In another recording a speaker described “two other girls and a woman”. Whisper made additional comments about race, adding “two other girls and a woman, um, who was black.”
In the third transcription, Whisper invented a non-existent drug called “hyperactivated antibiotic”.
Researchers aren't sure why Whisper and similar tools hallucinate, but software developers say the hallucinations occur between pauses, background noise or music playing.
“In decision-making contexts, where errors in accuracy can cause pronounced errors in results,” OpenAI said in its online release.
Doctor appointment transcript
That caution hasn't stopped hospitals or medical centers from using speech-to-text models, including Whisper, to transcribe what's said during doctor visits so that medical providers spend less time taking notes or writing reports.
More than 30,000 physicians and 40 health systems, including Minnesota's Mankato Clinic and Children's Hospital of Los Angeles, have begun using a Whisper-based tool developed by Nabla, which has offices in France and the United States.
The tool was fine-tuned on medical language to transcribe and summarize patient interactions, said Martin Raison, Nabla's chief technology officer.
Company officials said they are aware that Whisper can cause hallucinations and are mitigating the problem.
It's impossible to compare Nabbler's AI-generated transcripts with the original recordings because Nabbler's tool deletes the original audio “for data security reasons,” Raison said.
Nabla said the tool has been used to transcribe an estimated 7 million medical visits.
Deletion of the original audio can be worrisome if transcripts aren't double-checked or if clinicians can't access recordings to verify they're accurate, said Saunders, a former OpenAI engineer.
He said, “You cannot catch a mistake if you take away the ground truth.
Nabla said neither model is perfect, and they currently require medical providers to quickly edit and approve transcribed notes, but that could change.
Privacy concerns
Because patient meetings with their doctors are confidential, it's hard to know how AI-generated transcripts are affecting them.
A California state lawmaker, Rebecca Bauer-Kahn, said she took one of her children to the doctor earlier this year and refused to sign a form the health network asked for permission to share audio of consultations with vendors including Microsoft Azure, OpenAI's largest investor. powered cloud computing systems.

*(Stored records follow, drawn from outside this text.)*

-- ==== Sys2Proof/Machine/Modes.lean ====
section
/-! DEFINITION. Mode Control's shared operations: the effects of leaving and entering a mode (R150 to R156), the census (R161, R163), the resets that hold the part (R162) and the passing of time. -/

namespace Sys2Proof.Machine

/-! ### Changes of mode -/

/-- The wind-down of a load is ended by a change of mode: it owes OFF, leaves the stack and becomes
OFF (R103). -/
def State.endWindDown (s : State) (n : LoadNo) : State :=
  ((s.unstack n).changeRun n fun _ r => r.becomeOff).commandOff n

/-- The record and the stack after an entry has left by a change of mode (R152, R156). -/
def State.departed (s : State) (n : LoadNo) : LoadState → State
  | .winding => s.endWindDown n
  | .shed => s.leaveStack n
  | .unknown => s
  | .absent => s
  | .off => s
  | .lockout => s
  | .on => s
  | .restoring => s

/-- An entry leaves the stack by a change of mode (R152, R156). At an entry to BYPASS the decreases are
reported when every held request has been withdrawn (`State.tellDepartures`); otherwise at once, and a load
that an earlier departure's replay has already taken out of the stack is left as it is (log entry 33). -/
def State.releaseEntry (s : State) (n : LoadNo) : State :=
  match s.live? n with
  | some l =>
    let left := (s.departed n l.run.state).reportDirect n l.run
    if s.control.mode = .bypass then left else left.reportDraw s
  | none => s

/-- The entries that pass leave the stack, from the top down (R152, R156). -/
def State.releaseEntries (s : State) (p : StackEntry → Bool) : State :=
  ((s.ladder.stack.filter p).map (·.load)).foldl State.releaseEntry s

/-- The quiet timer is cancelled (R156). -/
def State.stopQuiet (s : State) : State := { s with control := { s.control with quiet := none } }

/-- Leaving STORAGE (R156). -/
def State.leaveStorage (s : State) : State :=
  let s := s.releaseEntries (·.cause == .storage)
  s.endDoze.stopQuiet

/-- Entry to BYPASS (R152). -/
def State.enterBypass (s : State) : State :=
  (s.releaseEntries fun _ => true).withdrawHeld (fun _ => true) .bypass

/-- Entry to GOVERNING: from BYPASS a sweep of the cuttable loads (R153). -/
def State.enterGoverning (s : State) (old : Mode) : State :=
  if old = .bypass then s.sweep else s

/-- The held request's load has tier 1 or above (R134). -/
def State.heldTierOne (s : State) (h : Held) : Bool := (s.live? h.load).any fun l => 1 ≤ l.config.tier

/-- Entry to STORAGE (R154). Each shed of the sweep reports its decrease at once (R25, R82), so a replay may
come in mode STORAGE before the withdrawals of step 2 (the model's choice, log entry 45): it withdraws
entries of tier 1 and above by check 8 with no publish, skips a WINDING load's entry until step 2, and may
grant a PASS load of such a tier. -/
def State.enterStorage (s : State) : State :=
  let swept := s.inShedOrder Live.sheddable
  let s := swept.foldl (State.shed · .storage ·) s
  ((s.withdrawHeld s.heldTierOne .storage).startQuiet).enforcedFor swept

/-- The effects of entering a mode (R152 to R154). -/
def State.enterMode (s : State) (old : Mode) : State :=
  match s.control.mode with
  | .bypass => s.enterBypass
  | .governing => s.enterGoverning old
  | .storage => s.enterStorage
  | .starting => s

/-- Another mode is in force. -/
def State.setMode (s : State) (m : Mode) : State := { s with control := { s.control with mode := m } }

/-- The mode is set and what leaving the old mode asks is done (R150). -/
def State.leaveFor (s : State) (new : Mode) : State :=
  if s.control.mode = .storage then (s.setMode new).leaveStorage else s.setMode new

/-- The decreases of an entry to BYPASS are reported, each in its turn, after the withdrawals of R152, so
that the replays they make find no held request and the scans nothing eligible (R25, R152; log entry 33). -/
def State.tellDepartures (s before : State) (new : Mode) : State :=
  if new = .bypass then s.reportFalls before State.drawFell else s

/-- The last gasp of an entry to GOVERNING or STORAGE while LAST is high (R158), and then the reports of
the decreases it made (R25, log entry 9). -/
def State.gaspOnEntry (s : State) (new : Mode) : State :=
  if s.sense.last && (new == .governing || new == .storage) then s.lastGasp.reportFalls s State.drawFell
  else s

/-- A change of mode in its three steps (R150, R158). -/
def State.changeMode (s : State) (new : Mode) : State :=
  ((((s.leaveFor new).enterMode s.control.mode).tellDepartures s new).gaspOnEntry new).blocksTake
    (new == .governing) true

/-! ### The census -/

/-- The LOAD phase has not ended (R34, R56). -/
def State.beforeLoadEnds (s : State) : Bool :=
  s.control.phase == some .settle || s.control.phase == some .load

/-- A load leaves the census set (R161, R163). -/
def State.leaveCensus (s : State) (n : LoadNo) : State :=
  { s with control := { s.control with census := s.control.census.map (·.filter (· != n)) } }

/-- A load is asked in a census, once. -/
def joinSet (n : LoadNo) (asked : List LoadNo) : List LoadNo :=
  if asked.contains n then asked else asked ++ [n]

/-- A load a publish made UNKNOWN joins the set of a start-up census (R161, log entry 16). -/
def State.joinCensus (s : State) (n : LoadNo) : State :=
  if s.control.mode = .starting then
    { s with control := { s.control with census := s.control.census.map (joinSet n) } }
  else s

/-- The live loads with a module target (R161). -/
def State.moduleLoads (s : State) : List LoadNo :=
  (List.finRange 48).filter fun n => (s.live? n).any fun l =>
    match l.config.target with
    | .module _ _ => true
    | .direct _ => false

/-- Some live load is UNKNOWN (R161). -/
def State.someUnknown (s : State) : Bool :=
  (List.finRange 48).any fun n => (s.live? n).any fun l => l.run.state == .unknown

/-- No census runs any more; outside one, STARTING has ended and there is no phase (R150, R161). -/
def State.stopCensus (s : State) : State :=
  { s with control := { s.control with census := none, phase := none } }

/-- The mode a start-up census ends in (R160, R161). -/
def State.startMode (s : State) : Mode :=
  if s.control.storeValid then s.mgmt.settings.startMode else .bypass

/-- The census ends when its last load has been heard (R161, R163). -/
def State.censusCheck (s : State) : State :=
  match s.control.census with
  | none => s
  | some asked =>
    if s.control.mode = .starting then
      if s.someUnknown then s else s.stopCensus.changeMode s.startMode
    else if asked.isEmpty then s.stopCensus else s

/-- A census runs with this set (R150). -/
def State.setCensus (s : State) (asked : List LoadNo) : State :=
  { s with control := { s.control with census := some asked } }

/-- The census begins: every module load that owes nothing owes QUERY (R30, R161, R163). -/
def State.beginCensus (s : State) : State :=
  ((s.moduleLoads.foldl State.oweQuery s).setCensus s.moduleLoads).censusCheck

/-! ### Resets that hold the part -/

/-- The part held in a reset: all volatile state is lost, the direct outputs are off; the store, the
reset cause record and what holds the part stay (R22, R45, R92, R149, R162, R181). -/
def State.volatileLost (s : State) : State :=
  { State.reset with
    mgmt := { State.reset.mgmt with store := s.mgmt.store }
    control := { ModeControl.reset with
      settle := none, lastReset := s.control.lastReset, storeValid := s.control.storeValid,
      supplyHold := s.control.supplyHold, lineHold := s.control.lineHold }
    choices := s.choices
    pending := s.pending }

/-- SETTLE begins (R159). -/
def State.startSettle (s : State) : State :=
  { s with control := { s.control with settle := some Config.settleMs } }

/-- Start-up begins at SETTLE if no cause holds the part any more (R54, R162). -/
def State.releaseIfFree (s : State) : State :=
  if s.inResetHold then s else s.startSettle

/-! ### The passing of time -/

/-- A running timer after 1 ms; one that has run out stays at 0 until its expiry is taken (log entry 1). -/
def tickTimer (t : Option Nat) : Option Nat := t.map (· - 1)

/-- A runtime record after 1 ms. -/
def Runtime.tick (r : Runtime) : Runtime :=
  { r with minOn := tickTimer r.minOn, lockout := tickTimer r.lockout, grace := tickTimer r.grace,
           answer := tickTimer r.answer }

/-- A slot after 1 ms. -/
def Slot.tick (slot : Slot) : Slot :=
  { slot with live := slot.live.map fun l => { l with run := l.run.tick } }

/-- The sequencer after 1 ms. -/
def Sequencer.tick : Sequencer → Sequencer
  | .idle => .idle
  | .restoring n => .restoring n
  | .stagger left => .stagger (left - 1)

/-- 1 ms passes: every running timer's remaining time falls by 1 ms, and nothing else changes. -/
def State.tick (s : State) : State :=
  { s with
    loads := { s.loads with slots := s.loads.slots.map Slot.tick }
    sense := { s.sense with scanTimer := tickTimer s.sense.scanTimer }
    meter := { s.meter with staleTimer := tickTimer s.meter.staleTimer }
    watches := s.watches.map fun w => { w with dwell := tickTimer w.dwell }
    ladder := { s.ladder with exitDwell := tickTimer s.ladder.exitDwell,
                              overrun := tickTimer s.ladder.overrun, seq := s.ladder.seq.tick }
    hold := s.hold.map fun h => { h with lifetime := tickTimer h.lifetime }
    control := { s.control with settle := tickTimer s.control.settle, quiet := tickTimer s.control.quiet } }

end Sys2Proof.Machine
end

Bauer-Kahn didn't want such intimate medical conversations to be shared with tech companies, she said.
“The release was very specific that for-profit companies would have the right to have it,” said Bauer-Kahn, a Democrat who represents part of suburban San Francisco in the state Assembly. “I was like, 'Absolutely not.'”
John Muir Health spokesman Ben Drew said the health system complies with state and federal privacy laws.